(Records from a data collection)

::::

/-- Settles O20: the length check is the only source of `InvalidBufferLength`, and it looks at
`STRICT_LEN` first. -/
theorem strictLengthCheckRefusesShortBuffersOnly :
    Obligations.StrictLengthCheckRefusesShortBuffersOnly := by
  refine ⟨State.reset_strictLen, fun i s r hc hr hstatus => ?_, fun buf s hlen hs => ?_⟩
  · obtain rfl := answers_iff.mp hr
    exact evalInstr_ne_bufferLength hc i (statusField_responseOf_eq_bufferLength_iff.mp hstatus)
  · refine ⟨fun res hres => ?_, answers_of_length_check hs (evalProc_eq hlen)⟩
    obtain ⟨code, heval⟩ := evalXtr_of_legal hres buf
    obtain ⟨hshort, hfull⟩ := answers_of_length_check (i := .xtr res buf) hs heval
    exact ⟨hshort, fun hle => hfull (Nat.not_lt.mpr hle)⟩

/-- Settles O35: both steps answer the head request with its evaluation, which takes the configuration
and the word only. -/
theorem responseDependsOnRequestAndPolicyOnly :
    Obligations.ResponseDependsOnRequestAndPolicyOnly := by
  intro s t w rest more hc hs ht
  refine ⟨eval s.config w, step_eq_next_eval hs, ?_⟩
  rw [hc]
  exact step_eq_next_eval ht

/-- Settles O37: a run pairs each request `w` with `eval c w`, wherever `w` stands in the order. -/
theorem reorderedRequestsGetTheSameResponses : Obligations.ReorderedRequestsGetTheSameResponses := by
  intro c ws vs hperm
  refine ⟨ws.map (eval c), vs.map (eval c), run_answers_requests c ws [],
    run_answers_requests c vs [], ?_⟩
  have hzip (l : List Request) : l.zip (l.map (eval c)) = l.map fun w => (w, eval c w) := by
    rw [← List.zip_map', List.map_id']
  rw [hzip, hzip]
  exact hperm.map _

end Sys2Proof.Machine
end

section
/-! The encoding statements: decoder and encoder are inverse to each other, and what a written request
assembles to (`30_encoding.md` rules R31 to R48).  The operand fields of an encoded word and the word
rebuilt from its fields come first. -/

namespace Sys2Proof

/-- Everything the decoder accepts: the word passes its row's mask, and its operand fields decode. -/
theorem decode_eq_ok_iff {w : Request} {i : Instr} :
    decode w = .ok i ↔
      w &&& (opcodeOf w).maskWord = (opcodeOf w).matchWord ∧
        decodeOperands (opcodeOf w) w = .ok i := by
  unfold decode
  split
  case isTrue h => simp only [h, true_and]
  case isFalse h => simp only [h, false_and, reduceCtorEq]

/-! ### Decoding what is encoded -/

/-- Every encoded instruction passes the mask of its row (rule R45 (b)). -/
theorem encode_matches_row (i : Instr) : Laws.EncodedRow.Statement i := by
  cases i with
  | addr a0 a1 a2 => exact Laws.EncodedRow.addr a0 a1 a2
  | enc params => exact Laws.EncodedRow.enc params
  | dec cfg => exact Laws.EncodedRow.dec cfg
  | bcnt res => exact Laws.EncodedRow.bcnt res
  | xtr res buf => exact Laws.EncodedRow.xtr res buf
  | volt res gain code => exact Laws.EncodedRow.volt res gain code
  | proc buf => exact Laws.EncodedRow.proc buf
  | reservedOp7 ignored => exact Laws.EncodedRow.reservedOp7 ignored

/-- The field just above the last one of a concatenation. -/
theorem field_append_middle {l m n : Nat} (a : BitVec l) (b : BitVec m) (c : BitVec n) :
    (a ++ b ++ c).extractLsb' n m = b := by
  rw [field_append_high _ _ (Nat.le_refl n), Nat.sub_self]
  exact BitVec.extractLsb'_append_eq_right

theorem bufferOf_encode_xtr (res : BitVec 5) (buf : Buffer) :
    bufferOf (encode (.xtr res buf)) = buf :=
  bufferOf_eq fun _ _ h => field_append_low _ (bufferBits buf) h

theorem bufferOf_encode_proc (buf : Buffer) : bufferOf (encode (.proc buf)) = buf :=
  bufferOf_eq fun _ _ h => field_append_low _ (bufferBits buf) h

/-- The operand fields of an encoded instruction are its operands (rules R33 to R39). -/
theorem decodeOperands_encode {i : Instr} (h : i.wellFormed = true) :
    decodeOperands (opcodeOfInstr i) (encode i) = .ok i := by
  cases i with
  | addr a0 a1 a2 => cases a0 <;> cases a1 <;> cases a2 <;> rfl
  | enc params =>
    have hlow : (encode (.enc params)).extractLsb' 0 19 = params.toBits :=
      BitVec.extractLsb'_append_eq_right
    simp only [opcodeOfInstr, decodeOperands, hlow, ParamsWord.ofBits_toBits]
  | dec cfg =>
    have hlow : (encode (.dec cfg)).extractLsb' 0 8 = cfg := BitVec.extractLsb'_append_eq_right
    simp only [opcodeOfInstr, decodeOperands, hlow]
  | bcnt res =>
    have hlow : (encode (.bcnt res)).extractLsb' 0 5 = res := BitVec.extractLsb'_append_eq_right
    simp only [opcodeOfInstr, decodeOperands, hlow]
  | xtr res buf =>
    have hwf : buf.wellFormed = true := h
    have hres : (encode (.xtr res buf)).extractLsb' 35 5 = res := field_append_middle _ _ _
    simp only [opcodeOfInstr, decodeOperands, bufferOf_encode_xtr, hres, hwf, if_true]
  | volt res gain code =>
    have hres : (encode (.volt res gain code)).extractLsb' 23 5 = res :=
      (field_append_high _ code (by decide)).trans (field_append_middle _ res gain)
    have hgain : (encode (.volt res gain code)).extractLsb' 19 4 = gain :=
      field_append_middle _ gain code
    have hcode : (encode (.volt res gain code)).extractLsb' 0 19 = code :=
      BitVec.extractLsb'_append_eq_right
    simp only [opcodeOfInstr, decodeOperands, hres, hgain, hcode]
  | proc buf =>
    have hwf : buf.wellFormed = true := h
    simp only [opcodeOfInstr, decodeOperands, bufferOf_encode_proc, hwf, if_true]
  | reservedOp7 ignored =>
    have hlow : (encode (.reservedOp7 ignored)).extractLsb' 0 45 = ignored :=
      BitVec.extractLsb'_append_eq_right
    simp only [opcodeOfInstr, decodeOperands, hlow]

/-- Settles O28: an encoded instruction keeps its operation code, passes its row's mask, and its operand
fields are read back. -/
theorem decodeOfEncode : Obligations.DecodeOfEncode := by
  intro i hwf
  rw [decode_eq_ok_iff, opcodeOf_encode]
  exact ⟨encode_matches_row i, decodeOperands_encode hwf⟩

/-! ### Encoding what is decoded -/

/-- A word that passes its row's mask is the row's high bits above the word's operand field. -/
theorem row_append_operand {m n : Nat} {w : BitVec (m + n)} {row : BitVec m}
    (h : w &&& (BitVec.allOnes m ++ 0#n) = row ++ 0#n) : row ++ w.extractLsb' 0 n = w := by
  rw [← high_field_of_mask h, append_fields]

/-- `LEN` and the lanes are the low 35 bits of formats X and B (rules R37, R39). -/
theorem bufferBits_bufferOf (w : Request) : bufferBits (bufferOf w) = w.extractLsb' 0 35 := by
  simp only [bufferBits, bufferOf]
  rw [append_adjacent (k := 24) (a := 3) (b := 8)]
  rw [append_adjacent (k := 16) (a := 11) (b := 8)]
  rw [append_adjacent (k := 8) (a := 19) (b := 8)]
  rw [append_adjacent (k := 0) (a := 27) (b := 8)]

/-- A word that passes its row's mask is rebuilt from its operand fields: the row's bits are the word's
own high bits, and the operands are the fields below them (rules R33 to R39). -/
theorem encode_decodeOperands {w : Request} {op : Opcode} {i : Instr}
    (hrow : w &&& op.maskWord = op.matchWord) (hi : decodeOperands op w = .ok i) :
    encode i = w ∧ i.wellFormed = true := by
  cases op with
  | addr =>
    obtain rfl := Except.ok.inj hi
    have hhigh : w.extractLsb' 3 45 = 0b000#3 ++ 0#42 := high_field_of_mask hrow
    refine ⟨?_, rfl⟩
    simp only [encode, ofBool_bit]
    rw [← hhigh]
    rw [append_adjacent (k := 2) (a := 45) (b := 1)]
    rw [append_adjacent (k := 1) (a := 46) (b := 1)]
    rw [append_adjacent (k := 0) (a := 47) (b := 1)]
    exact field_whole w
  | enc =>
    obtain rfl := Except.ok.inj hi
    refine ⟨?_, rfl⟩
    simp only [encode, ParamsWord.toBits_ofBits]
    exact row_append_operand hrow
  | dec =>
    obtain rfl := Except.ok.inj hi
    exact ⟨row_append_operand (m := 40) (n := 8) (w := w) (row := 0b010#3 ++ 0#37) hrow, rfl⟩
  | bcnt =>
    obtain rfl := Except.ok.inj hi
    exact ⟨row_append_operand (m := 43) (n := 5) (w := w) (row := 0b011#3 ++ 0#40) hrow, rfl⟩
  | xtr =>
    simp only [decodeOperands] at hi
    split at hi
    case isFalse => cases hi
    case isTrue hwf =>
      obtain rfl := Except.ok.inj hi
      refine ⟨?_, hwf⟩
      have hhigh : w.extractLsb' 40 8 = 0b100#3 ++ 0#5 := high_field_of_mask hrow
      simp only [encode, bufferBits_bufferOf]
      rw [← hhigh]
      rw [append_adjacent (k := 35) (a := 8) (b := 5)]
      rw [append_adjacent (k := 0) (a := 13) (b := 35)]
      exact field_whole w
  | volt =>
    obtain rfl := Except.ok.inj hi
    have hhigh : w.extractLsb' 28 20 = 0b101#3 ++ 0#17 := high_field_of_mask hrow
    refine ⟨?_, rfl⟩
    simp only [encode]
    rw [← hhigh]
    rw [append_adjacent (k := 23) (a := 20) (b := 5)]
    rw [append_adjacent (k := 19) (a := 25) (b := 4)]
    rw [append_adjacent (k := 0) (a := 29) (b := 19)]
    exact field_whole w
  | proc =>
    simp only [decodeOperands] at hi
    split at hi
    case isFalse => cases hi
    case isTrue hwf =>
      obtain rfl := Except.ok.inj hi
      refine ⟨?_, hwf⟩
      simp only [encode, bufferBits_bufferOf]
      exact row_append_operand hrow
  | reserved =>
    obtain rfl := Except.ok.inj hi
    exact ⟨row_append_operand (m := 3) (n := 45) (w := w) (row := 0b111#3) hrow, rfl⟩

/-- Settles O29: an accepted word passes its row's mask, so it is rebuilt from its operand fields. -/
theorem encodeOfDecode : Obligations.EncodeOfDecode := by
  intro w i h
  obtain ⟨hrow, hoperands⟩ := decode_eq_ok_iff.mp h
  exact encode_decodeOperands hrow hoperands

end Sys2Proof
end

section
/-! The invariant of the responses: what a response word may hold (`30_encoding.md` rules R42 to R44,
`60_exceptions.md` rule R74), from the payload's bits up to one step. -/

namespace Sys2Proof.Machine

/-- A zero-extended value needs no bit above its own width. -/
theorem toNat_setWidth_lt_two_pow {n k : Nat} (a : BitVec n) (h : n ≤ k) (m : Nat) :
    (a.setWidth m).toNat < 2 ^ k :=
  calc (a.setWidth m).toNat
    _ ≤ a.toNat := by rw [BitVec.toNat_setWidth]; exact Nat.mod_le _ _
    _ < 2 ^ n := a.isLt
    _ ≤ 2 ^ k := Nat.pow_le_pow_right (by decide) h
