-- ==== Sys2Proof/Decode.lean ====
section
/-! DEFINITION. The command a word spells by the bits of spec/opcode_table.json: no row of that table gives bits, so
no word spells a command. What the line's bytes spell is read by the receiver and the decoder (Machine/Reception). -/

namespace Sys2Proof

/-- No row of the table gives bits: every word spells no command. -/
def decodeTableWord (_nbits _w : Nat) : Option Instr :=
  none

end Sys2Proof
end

::::

## Required work
Please, from the entries above, set down exactly the lines from the one containing "have hlow : (encode (.enc" through the one containing "have hlow : (encode (.dec", and only those.

## Solution
    have hlow : (encode (.enc params)).extractLsb' 0 19 = params.toBits :=
      BitVec.extractLsb'_append_eq_right
    simp only [opcodeOfInstr, decodeOperands, hlow, ParamsWord.ofBits_toBits]
  | dec cfg =>
    have hlow : (encode (.dec cfg)).extractLsb' 0 8 = cfg := BitVec.extractLsb'_append_eq_right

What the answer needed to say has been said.